## YOUR TASK
Go through the entries below and copy each line containing the word "hridge".

[Source records]
★ ★ ★ ★

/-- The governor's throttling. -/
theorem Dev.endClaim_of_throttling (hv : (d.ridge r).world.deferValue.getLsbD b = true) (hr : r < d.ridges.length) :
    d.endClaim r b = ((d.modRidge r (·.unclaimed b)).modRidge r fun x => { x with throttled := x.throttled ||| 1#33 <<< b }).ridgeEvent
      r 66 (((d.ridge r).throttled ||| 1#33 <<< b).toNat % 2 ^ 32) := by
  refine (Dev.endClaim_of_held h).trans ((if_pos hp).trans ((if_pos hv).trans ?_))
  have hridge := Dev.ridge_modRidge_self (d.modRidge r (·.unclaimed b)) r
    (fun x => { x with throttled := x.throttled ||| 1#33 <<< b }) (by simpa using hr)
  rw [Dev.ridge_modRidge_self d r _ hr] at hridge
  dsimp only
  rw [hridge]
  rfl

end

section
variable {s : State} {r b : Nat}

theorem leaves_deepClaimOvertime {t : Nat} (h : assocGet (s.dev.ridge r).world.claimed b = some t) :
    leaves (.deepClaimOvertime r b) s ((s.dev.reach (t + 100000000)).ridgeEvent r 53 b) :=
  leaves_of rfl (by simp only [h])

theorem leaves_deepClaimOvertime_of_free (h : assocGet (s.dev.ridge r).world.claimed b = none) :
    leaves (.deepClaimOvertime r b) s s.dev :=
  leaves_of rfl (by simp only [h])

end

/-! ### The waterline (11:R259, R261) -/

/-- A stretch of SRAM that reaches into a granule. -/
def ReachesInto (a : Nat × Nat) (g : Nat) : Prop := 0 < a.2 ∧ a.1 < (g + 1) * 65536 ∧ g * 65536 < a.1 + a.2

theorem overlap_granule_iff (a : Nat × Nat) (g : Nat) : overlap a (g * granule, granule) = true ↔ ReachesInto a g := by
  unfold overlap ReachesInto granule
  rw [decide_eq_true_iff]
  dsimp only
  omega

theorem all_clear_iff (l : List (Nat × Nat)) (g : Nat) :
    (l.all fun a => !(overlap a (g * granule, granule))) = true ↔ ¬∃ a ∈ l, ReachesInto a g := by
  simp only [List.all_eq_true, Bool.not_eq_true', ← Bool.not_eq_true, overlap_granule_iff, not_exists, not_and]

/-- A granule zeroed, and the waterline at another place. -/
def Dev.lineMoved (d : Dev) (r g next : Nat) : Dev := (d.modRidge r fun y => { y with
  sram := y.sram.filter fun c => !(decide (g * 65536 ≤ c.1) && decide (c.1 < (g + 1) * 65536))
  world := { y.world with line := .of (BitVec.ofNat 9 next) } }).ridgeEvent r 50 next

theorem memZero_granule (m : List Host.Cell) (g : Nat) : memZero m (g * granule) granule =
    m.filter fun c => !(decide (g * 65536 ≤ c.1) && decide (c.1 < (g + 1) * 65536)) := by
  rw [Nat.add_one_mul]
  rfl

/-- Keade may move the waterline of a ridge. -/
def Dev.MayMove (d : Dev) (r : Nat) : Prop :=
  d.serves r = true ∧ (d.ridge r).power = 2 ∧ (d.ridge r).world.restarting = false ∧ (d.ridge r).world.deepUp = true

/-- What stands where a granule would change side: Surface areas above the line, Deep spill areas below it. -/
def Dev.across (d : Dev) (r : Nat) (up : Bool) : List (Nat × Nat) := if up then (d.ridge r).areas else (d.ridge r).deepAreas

★ ★ ★ ★

## TASK ANSWER
  have hridge := Dev.ridge_modRidge_self (d.modRidge r (·.unclaimed b)) r
  rw [Dev.ridge_modRidge_self d r _ hr] at hridge
  rw [hridge]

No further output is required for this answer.